Effet de la chaleur, des UV : les études concluant que l'arrivée des beaux jours pourrait freiner l'épidémie de Covid-19 se multiplient. Il faut toutefois rester prudent et ne pas s'attendre à un effet miracle, selon plusieurs scientifiques.
L'été commence à poindre dans une France qui se déconfine doucement depuis le lundi 11 mai. Davantage de soleil, des températures plus douces... La recette est efficace contre certains virus saisonniers comme celui de la grippe. Peut-il en être autant avec le nouveau coronavirus, à l'origine de l'épidémie de Covid-19 ? "Il ne faut pas trop compter là-dessus", tranche Jean-Paul Stahl, professeur de maladies infectieuses au CHU Grenoble-Alpes.

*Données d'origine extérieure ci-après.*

-- ==== Sys2Proof/Laws/KeptJobs.lean ====
section
/-! SUPPORT. What every operation keeps (`Kept`), for jobs, barriers, launches, the stock, the sequencers and the results: one lemma for each
operation, in the order of the model. -/

namespace Sys2Proof.Machine

section

set_option Elab.async false

/-! ## Machine/Jobs.lean -/

theorem modJob_kept {b s : State} (h : Kept b s) (x1) (x2) : Kept b (modJob s x1 x2) := by
  unfold modJob
  repeat' first
      | with_reducible assumption | intro _ | with_reducible apply ite_kept | with_reducible apply modHub_kept
      | with_reducible apply foldl_kept | split | dsimp only | with_reducible exact snd_kept (by assumption) (by assumption)
      | refine snd_kept (by assumption) ?_ | refine fst_kept (by assumption) ?_ | assumption
      | (refine Once.of_fields (by assumption) ?_ ?_ ?_ <;> rfl)

theorem endFlows_kept {b s : State} (h : Kept b s) (x1) : Kept b (endFlows s x1) := by
  unfold endFlows
  repeat' first
      | with_reducible assumption | intro _ | with_reducible apply ite_kept | with_reducible apply modHub_kept
      | with_reducible apply foldl_kept | split | dsimp only | with_reducible exact snd_kept (by assumption) (by assumption)
      | refine snd_kept (by assumption) ?_ | refine fst_kept (by assumption) ?_ | assumption
      | (refine Once.of_fields (by assumption) ?_ ?_ ?_ <;> rfl)

theorem sendHub_kept {b s : State} (h : Kept b s) (x1) (x2) (x3) : Kept b (sendHub s x1 x2 x3) := by
  unfold sendHub
  repeat' first
      | with_reducible assumption | intro _ | with_reducible apply ite_kept | with_reducible apply foldl_kept
      | with_reducible apply sendLink_kept | with_reducible apply noRoute_kept | with_reducible apply onRoute_kept | split
      | dsimp only | with_reducible exact snd_kept (by assumption) (by assumption) | refine snd_kept (by assumption) ?_
      | refine fst_kept (by assumption) ?_ | assumption

theorem sendEp_kept {b s : State} (h : Kept b s) (x1) (x2) (x3) : Kept b (sendEp s x1 x2 x3) := by
  unfold sendEp
  repeat' first
      | with_reducible assumption | intro _ | with_reducible apply ite_kept | with_reducible apply foldl_kept
      | with_reducible apply sendLink_kept | with_reducible apply noRoute_kept | with_reducible apply onRoute_kept | split
      | dsimp only | with_reducible exact snd_kept (by assumption) (by assumption) | refine snd_kept (by assumption) ?_
      | refine fst_kept (by assumption) ?_ | assumption

theorem takeRoutes_kept {b s : State} (h : Kept b s) (x1) : Kept b (takeRoutes s x1).2 := by
  unfold takeRoutes
  repeat' first
      | with_reducible assumption | intro _ | with_reducible apply ite_kept | with_reducible apply foldl_kept
      | with_reducible apply noRoute_kept | with_reducible apply onRoute_kept | split | dsimp only
      | with_reducible exact snd_kept (by assumption) (by assumption) | refine snd_kept (by assumption) ?_
      | refine fst_kept (by assumption) ?_ | assumption

theorem sendTargets_kept {b s : State} (h : Kept b s) (x1) (x2) (x3) (x4) : Kept b (sendTargets s x1 x2 x3 x4) := by
  unfold sendTargets
  repeat' first
      | with_reducible assumption | intro _ | with_reducible apply ite_kept | with_reducible apply foldl_kept
      | with_reducible apply sendLink_kept | with_reducible apply takeRoutes_kept | split | dsimp only
      | with_reducible exact snd_kept (by assumption) (by assumption) | refine snd_kept (by assumption) ?_
      | refine fst_kept (by assumption) ?_ | assumption

theorem ladle_kept {b s : State} (h : Kept b s) (x1) (x2) (x3) : Kept b (ladle s x1 x2 x3) := by
  unfold ladle
  repeat' first
      | with_reducible assumption | intro _ | with_reducible apply ite_kept | with_reducible apply modHub_kept
      | with_reducible apply foldl_kept | with_reducible apply refuse_kept | with_reducible apply sendLink_kept
      | with_reducible apply takeRoutes_kept | split | dsimp only | with_reducible exact snd_kept (by assumption) (by assumption)
      | refine snd_kept (by assumption) ?_ | refine fst_kept (by assumption) ?_ | assumption
      | (refine Once.of_fields (by assumption) ?_ ?_ ?_ <;> rfl)

theorem ladleObj_kept {b s : State} (h : Kept b s) (x1) (x2) (x3) : Kept b (ladleObj s x1 x2 x3) := by
  unfold ladleObj
  repeat' first
      | with_reducible assumption | intro _ | with_reducible apply ite_kept | with_reducible apply foldl_kept
      | with_reducible apply ladle_kept | split

theorem ladleAll_kept {b s : State} (h : Kept b s) (x1) (x2) : Kept b (ladleAll s x1 x2) := by
  unfold ladleAll
  repeat' first
      | with_reducible assumption | intro _ | with_reducible apply ite_kept | with_reducible apply foldl_kept
      | with_reducible apply ladleObj_kept

theorem bothPlanes_kept {b s : State} (h : Kept b s) (x1) (x2) : Kept b (bothPlanes s x1 x2) := by
  unfold bothPlanes
  repeat' first
      | with_reducible assumption | intro _ | with_reducible apply ite_kept | with_reducible apply foldl_kept
      | with_reducible apply sendTwin_kept | with_reducible apply ladleAll_kept

theorem dsnCheck_kept {b s : State} (h : Kept b s) (x1) (x2) : Kept b (dsnCheck s x1 x2).2 := by
  unfold dsnCheck
  repeat' first
      | with_reducible assumption | intro _ | with_reducible apply ite_kept | with_reducible apply modHub_kept
      | with_reducible apply foldl_kept | split | dsimp only | with_reducible exact snd_kept (by assumption) (by assumption)
      | refine snd_kept (by assumption) ?_ | refine fst_kept (by assumption) ?_ | assumption
      | (refine Once.of_fields (by assumption) ?_ ?_ ?_ <;> rfl)

theorem dsnAck_kept {b s : State} (h : Kept b s) (x1) (x2) (x3) : Kept b (dsnAck s x1 x2 x3) := by
  unfold dsnAck
  repeat' first
      | with_reducible assumption | intro _ | with_reducible apply ite_kept | with_reducible apply foldl_kept
      | with_reducible apply sendLink_kept | with_reducible apply mirror_kept | split

theorem onUp_kept {b s : State} (h : Kept b s) (x1) (x2) (x3) (x4) (x5)
    (hf : ∀ s, Kept b s → Kept b (x5 s)) : Kept b (onUp s x1 x2 x3 x4 x5) := by
  unfold onUp
  refine ite_kept (malformedFlit_kept (taken_kept h _ _) _) ?_
  have hd := dsnCheck_kept (taken_kept h x1 x4) x2 x3
  split
  · next s' e => rw [e] at hd; exact dsnAck_kept (hf _ hd) _ _ _
  · next s' e => rw [e] at hd; exact dsnAck_kept hd _ _ _

theorem hubSendUp_kept {b s : State} (h : Kept b s) (x1) (x2) : Kept b (hubSendUp s x1 x2) := by
  unfold hubSendUp
  repeat' first
      | with_reducible assumption | intro _ | with_reducible apply ite_kept | with_reducible apply modHub_kept
      | with_reducible apply foldl_kept | with_reducible apply mirror_kept | with_reducible apply sendLink_kept | split | dsimp only
      | with_reducible exact snd_kept (by assumption) (by assumption) | refine snd_kept (by assumption) ?_
      | refine fst_kept (by assumption) ?_ | assumption | (refine Once.of_fields (by assumption) ?_ ?_ ?_ <;> rfl)

theorem sendUp_kept {b s : State} (h : Kept b s) (x1) (x2) (x3) : Kept b (sendUp s x1 x2 x3) := by
  unfold sendUp
  repeat' first
      | with_reducible assumption | intro _ | with_reducible apply ite_kept | with_reducible apply foldl_kept
      | with_reducible apply sendLink_kept | with_reducible apply noRoute_kept | with_reducible apply onRoute_kept | split
      | dsimp only | with_reducible exact snd_kept (by assumption) (by assumption) | refine snd_kept (by assumption) ?_
      | refine fst_kept (by assumption) ?_ | assumption

theorem passUp_kept {b s : State} (h : Kept b s) (x1) (x2) (x3) : Kept b (passUp s x1 x2 x3) := by
  unfold passUp
  repeat' first
      | with_reducible assumption | intro _ | with_reducible apply ite_kept | with_reducible apply foldl_kept
      | with_reducible apply strand_kept | with_reducible apply onRoute_kept | with_reducible apply hubSendUp_kept | split
      | dsimp only | with_reducible exact snd_kept (by assumption) (by assumption) | refine snd_kept (by assumption) ?_
      | refine fst_kept (by assumption) ?_ | assumption

theorem foldUp_kept {b s : State} (h : Kept b s) (x1) (x2) (x3) : Kept b (foldUp s x1 x2 x3) := by
  unfold foldUp
  repeat' first
      | with_reducible assumption | intro _ | with_reducible apply ite_kept | with_reducible apply modHub_kept
      | with_reducible apply foldl_kept | with_reducible apply modLink_kept | with_reducible apply hubSendUp_kept | split | dsimp only
      | with_reducible exact snd_kept (by assumption) (by assumption) | refine snd_kept (by assumption) ?_
      | refine fst_kept (by assumption) ?_ | assumption | (refine Once.of_fields (by assumption) ?_ ?_ ?_ <;> rfl)

theorem foldTwin_kept {b s : State} (h : Kept b s) (x1) (x2) (x3) : Kept b (foldTwin s x1 x2 x3) := by
  unfold foldTwin
  repeat' first
      | with_reducible assumption | intro _ | with_reducible apply ite_kept | with_reducible apply foldl_kept
      | with_reducible apply modLink_kept | with_reducible apply sendLink_kept | with_reducible apply onRoute_kept | split
      | dsimp only | with_reducible exact snd_kept (by assumption) (by assumption) | refine snd_kept (by assumption) ?_
      | refine fst_kept (by assumption) ?_ | assumption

A mesure que la pandémie progresse, les études sur le Sars-Cov-2, le nom scientifique du coronavirus causant la maladie Covid-19, se multiplient. Plusieurs ont séparément constaté une corrélation entre la vitesse de propagation du virus et les conditions climatiques, la latitude voire l'exposition aux UV des pays, avec une épidémie plus lente dans les climats plus chauds et humides... Mais des voix s'élèvent pour inciter à la "prudence", en raison du manque de recul et de la qualité des données.
C'est le cas d'une expérience controversée, réalisée par un laboratoire de haute sécurité du gouvernement américain et vantée par Donald Trump fin avril. D'après l'unique tableau présenté, le Sars-Cov-2 perd la moitié de ses particules en moins de deux minutes lorsqu'il se trouve sous un Soleil estival, dans l'air ou sur des surfaces, selon une simulation faite dans une boîte reproduisant les rayons solaires. Mais l'étude n'a pas été publiée, laissant planer l'incertitude sur les méthodes utilisées par ses auteurs et leurs résultats, en l'absence de l'évaluation d'un comité de lecture.
Plus récemment, c'est une étude brésilienne qui fait parler d'elle. Les chercheurs écrivent que chaque augmentation d'1 degré Celsius, de 16,8 à 25,8 degrés, diminuerait la transmission du Sars-Cov-2 de 4% par degré dans les villes au climat subtropical. Selon cette dernière, les températures estivales pourraient donc freiner l'épidémie. Une "fumisterie", selon le Pr Stahl, affirmant que l'étude "ne repose sur rien de scientifique".
Saisonnalité ?
"Il faut oublier cette idée selon laquelle la chaleur ferait évaporer le virus", renchérit-il. Et ces deux dernières études "ne reproduisent en rien les conditions que l'on rencontre dans la vraie vie". D'abord parce que le nouveau coronavirus se transmet principalement par voie respiratoire. Un mode de transmission sur lequel la chaleur ne peut avoir qu'un effet "très limité", reprend l'infectiologue. Car les gouttelettes de salive, projetées lorsqu'une personne tousse ou qu'elle éternue, ont tendance à retomber plus rapidement au sol sous l'effet de la chaleur. Mais "ce n'est pas suffisant pour marquer un coup d'arrêt à l'épidémie", ajoute-t-il.
Aucun lien entre température, latitude et #Covid19. Nous devons être prêt pour combattre ce virus le temps que nous disposions d’un traitement ou d’un vaccin. L’hypothèse de la saisonnalité, la meilleure, ne doit pas nous faire baisser la garde. https://t.co/WAPnnHPCno
— deray gilbert (@GilbertDeray) May 11, 2020
"Avoir simplement comme idée que le fait qu'il fasse beau et chaud va freiner le virus est probablement un petit peu trop optimiste", a estimé le professeur de virologie au CHU de Lyon Bruno Lina sur franceinfo, faisant référence aux propos du Pr Didier Raoult sur la saisonnalité du virus. Le Covid-19 "deviendra très probablement un virus saisonnier" mais, pour le moment, "même si le temps peut jouer en notre faveur, ce n'est pas suffisant."
Ainsi que le note le Pr Stahl, "la saisonnalité d'un phénomène se caractérise par sa répétition dans le temps, pour le Covid-19, on manque encore de recul". Quelle que soit la météo ou la saison, il reste donc essentiel d'appliquer les gestes barrières : se tenir à distance des autres, se laver régulièrement les mains et tousser dans son coude. "Quand on se trouve dans un endroit confiné, il est recommandé de porter un masque pour protéger les autres", conclut le professeur de maladies infectieuses, insistant sur l'importance des mesures sanitaires et refutant tout effet miracle de l'été contre le Covid-19.